— SOURCE INFORMATION —
════════════════════

-- ==== Sys2Proof/Syntax.lean ====
section
/-!
DEFINITION. The abstract syntax of the Onagal ONG-8480: the operand shapes of its instruction words
(R62–R72 and the encoding table of each chapter), the messages its agents exchange, and the one
inductive of every step of its table of operations and events.
-/
namespace Sys2Proof

/-- Word forms of one operation (R62). -/
inductive Form where
  | w64 | w96 | w128
  deriving DecidableEq, Repr

/-- A guard: predicate number and negation (R64); p or q by the operation's class. -/
structure Guard where
  pred : PredNum
  neg  : Bool
  deriving DecidableEq, Repr

/-- A vector or uniform source with its full/empty mode: trap when empty, else wait (R45). -/
structure Src where
  reg  : RegNum
  trap : Bool
  deriving DecidableEq, Repr

/-- A source that the 96-bit form replaces with IMM32 (R66). -/
inductive SrcI where
  | reg (s : Src)
  | imm (w : Word)
  deriving DecidableEq, Repr

/-- Source of MOV: register, IMM32 or IMM64 (R134). -/
inductive MovSrc where
  | reg (s : Src)
  | i32 (w : Word)
  | i64 (w : DWord)
  deriving DecidableEq, Repr

/-- Immediate of KLI: IMM32 or IMM64 (R143). -/
inductive KImm where
  | i32 (w : Word)
  | i64 (w : DWord)
  deriving DecidableEq, Repr

/-- Integer types of R123. -/
inductive IntT where
  | i32 | n32 | i64 | n64
  deriving DecidableEq, Repr

/-- IMUL and IMAD product parts (R125). -/
inductive MulKind where
  | lo | hi | wide
  deriving DecidableEq, Repr

/-- Integer relations (R124). -/
inductive Rel where
  | eq | ne | lt | le | gt | ge
  deriving DecidableEq, Repr

/-- FCMP relations (R107). -/
inductive FRel where
  | eq | ne | lt | le | gt | ge | num | nan
  deriving DecidableEq, Repr

/-- Rounding modes (R101). -/
inductive Rm where
  | rne | rtz | rup | rdn
  deriving DecidableEq, Repr

/-- Integer types of CVTFI and CVTIF (R111). -/
inductive CvtT where
  | i8 | i16 | i32 | i64 | n8 | n16 | n32 | n64
  deriving DecidableEq, Repr

/-- Narrow formats of CVTFF (R111). -/
inductive NFmt where
  | f16 | bf16 | e4m3 | e5m2 | e2m1
  deriving DecidableEq, Repr

/-- Shared-exponent formats (R96). -/
inductive SxFmt where
  | sx2 | sx4 | sx7
  deriving DecidableEq, Repr

/-- Special values of MOVS, in index order (R58, R145). -/
inductive Special where
  | lane | depth | cursor | gang | ngangs | team | nteams | hallmark | role | part | core | die
  | dev | group | tenant | slot | amask | clk | time
  deriving DecidableEq, Repr

/-- SHFL modes (R166). -/
inductive ShflMode where
  | idx | up | down | xor
  deriving DecidableEq, Repr

/-- VOTE results (R167). -/
inductive VoteKind where
  | any | all | ballot
  deriving DecidableEq, Repr

/-- Operations of LRED and LSCAN (R163). -/
inductive RedOp where
  | add | minI | maxI | minN | maxN | and | or | xor | fadd | fmin | fmax
  deriving DecidableEq, Repr

/-- Drains of MOMD (R177); `.rstd` reads ε. -/
inductive MomdKind where
  | mean | var | svar | std
  | rstd (eps : SrcI)
  deriving DecidableEq, Repr

/-- Fields of MOMQ (R180). -/
inductive MomqField where
  | w | mean | m2 | status
  deriving DecidableEq, Repr

/-- Address operands (R184): vector pair, uniform pair, or scratchpad offset register. -/
inductive Base where
  | vpair (s : Src)
  | kpair (s : Src)
  | scr   (s : Src)
  deriving DecidableEq, Repr

/-- SCOPE codes (R68); `dflt` is code 0. -/
inductive Scope where
  | dflt | gang | team | die | dev | pod | fab | sys
  deriving DecidableEq, Repr

/-- ORD codes (R68). -/
inductive Order where
  | weak | rlx | acq | rel
  deriving DecidableEq, Repr

/-- POLOV codes (R68); `none` leaves the pointer's POLICY. -/
inductive PolOv where
  | none | normal | stream | noalloc | persist | uncached
  deriving DecidableEq, Repr

/-- Offset part of a memory operand by form: none, IMM32, or the kind E fields (R183). -/
inductive MOff where
  | none
  | imm (off : Word)
  | ext (off : Word) (scope : Scope) (ord : Order) (pol : PolOv)
  deriving DecidableEq, Repr

/-- Access types of LD and ST (R183). -/
inductive MemT where
  | n8 | i8 | n16 | i16 | b32 | b64 | b128
  deriving DecidableEq, Repr

/-- Operations of ATOM (R214). -/
inductive AtomOp where
  | add | and | or | xor | min | max | exch
  deriving DecidableEq, Repr

/-- Float types of atomic additions (R214). -/
inductive FaddT where
  | f32 | f16 | bf16
  deriving DecidableEq, Repr

/-- Operations of ARED: an integer operation other than exchange, or a float addition (R214). -/
inductive AredOp where
  | int  (op : AtomOp) (t : IntT)
  | fadd (t : FaddT)
  deriving DecidableEq, Repr

/-- Orders of FENCE (R214). -/
inductive FenceOrd where
  | ar | acq | rel
  deriving DecidableEq, Repr

/-- Copy formats (R281). -/
inductive CFmt where
  | sx2 | sx4 | sx7 | f32 | f16 | bf16 | e4m3 | e5m2 | e2m1 | raw
  deriving DecidableEq, Repr

/-- Stored or declared plane counts P = 2, 4, 7 (R278, R296). -/
inductive Planes where
  | p2 | p4 | p7
  deriving DecidableEq, Repr

/-- CPYQ queries other than `.clr` (R289). -/
inductive CpyQ where
  | busy | flt | addr | info | sbfree
  deriving DecidableEq, Repr

/-- COLLQ queries (R343). -/
inductive CollQ where
  | state | step | total | fault
  deriving DecidableEq, Repr

/-- LQRY queries (R357). -/
inductive Lqry where
  | state | placed | done | status
  deriving DecidableEq, Repr

/-- FLXQ selections (R387). -/
inductive FlxSel where
  | pref | walks | faults | passes | cfg
  deriving DecidableEq, Repr

/-- A token-carrying or token-requesting message (R246). `sector` is device index · 2^36 + PA / 64;
`dest` and `req` are holder numbers of R246 within the pod, 320 standing for the home memory. -/
structure TokMsg where
  sector : Nat
  dest   : Nat
  cast   : BitVec 8
  count  : Nat
  owner  : Bool
  dirty  : Bool
  req    : Nat
  sent   : Nat
  data   : BitVec 512
  deriving DecidableEq, Repr

/-- A clamp control message (R246): home unit, clamp number, sector, requester, kind, and the holder
it goes to or comes from. -/
structure ClampMsg where
  unit   : Nat
  num    : Nat
  sector : Nat
  req    : Nat
  write  : Bool
  peer   : Nat
  deriving DecidableEq, Repr

/-- Which clamp or recast control message is sent again (R465). -/
inductive CtlKind where
  | clmp | clact | cldea | cldone
  deriving DecidableEq, Repr

/-- What a loss report says of the owner token (R247). -/
inductive OwnerLoss where
  | absent | clean | dirty
  deriving DecidableEq, Repr

/-- A line fill on its way to a die's L2, and to a core's L1 under `.l1` (R210). -/
structure Fill where
  die     : Nat
  core    : Option Nat
  line    : Nat
  persist : Bool
  stream  : Bool
  priv    : Bool
  deriving DecidableEq, Repr

/-- What a remote store carries (R322). -/
inductive RData where
  | vec (d : BitVec 1024)
  | k32 (w : Word)
  | k64 (w : DWord)
  | sig (k : Bool)
  deriving DecidableEq, Repr

/-- A remote register store in flight (R322). -/
structure RStore where
  sender : Nat
  group  : Nat
  chan   : Nat
  stream : Nat
  seq    : Nat
  tenant : Nat
  hall   : Word
  tgang  : Nat
  reg    : Nat
  data   : RData
  rel    : Bool
  deriving DecidableEq, Repr

/-- Fate of a remote store as its acknowledgement reports it (R323). -/
inductive Fate where
  | applied | dead | xten | badwin | retry
  deriving DecidableEq, Repr

/-- A CHGIVE or CHSET on its way to the receiving team (R326, R405). -/
structure ChanMsg where
  sender : Nat
  group  : Nat
  dst    : RegNum
  tenant : Nat
  hall   : Word
  giver  : Word
  entry  : Nat
  image  : BitVec 128
  revoke : Bool
  force  : Bool
  deriving DecidableEq, Repr

/-- One step of a collective on its way between ranks (R335): a contribution to a chunk's owner, or
the owner's value to a rank. -/
structure CollStep where
  coll    : Nat
  src     : Nat
  dst     : Nat
  chunk   : Nat
  final   : Bool
  data    : List Byte
  deriving DecidableEq, Repr

/-- A firmware image (R437): its bytes, its version, and its SM2 signature with the vendor key that it is to verify against. -/
structure FwImage where
  body    : List (BitVec 8) := []
  version : Word := 0
  key     : BitVec 512 := 0
  sig     : BitVec 512 := 0
  deriving DecidableEq, Repr

/-- What a start finds outside the model (R434, R436, R437): the first of training, self-test and timer lock that fails, 0 for none;
the dies that pass self-test; the number that the connector gives, group over device; the number that each link brings back; and the
image that the host supplies. -/
structure StartOutcome where
  failStep : Nat
  dieOk    : BitVec 8
  ident    : Nat
  came     : List (Nat × Nat) := []
  image    : Option FwImage := none
  deriving DecidableEq, Repr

════════════════════

— REQUIRED WORK —
Copy each line of the data that contains the word "memory", leaving the other lines out.

— WORKED SOLUTION —
/-- Offset part of a memory operand by form: none, IMM32, or the kind E fields (R183). -/
`dest` and `req` are holder numbers of R246 within the pod, 320 standing for the home memory. -/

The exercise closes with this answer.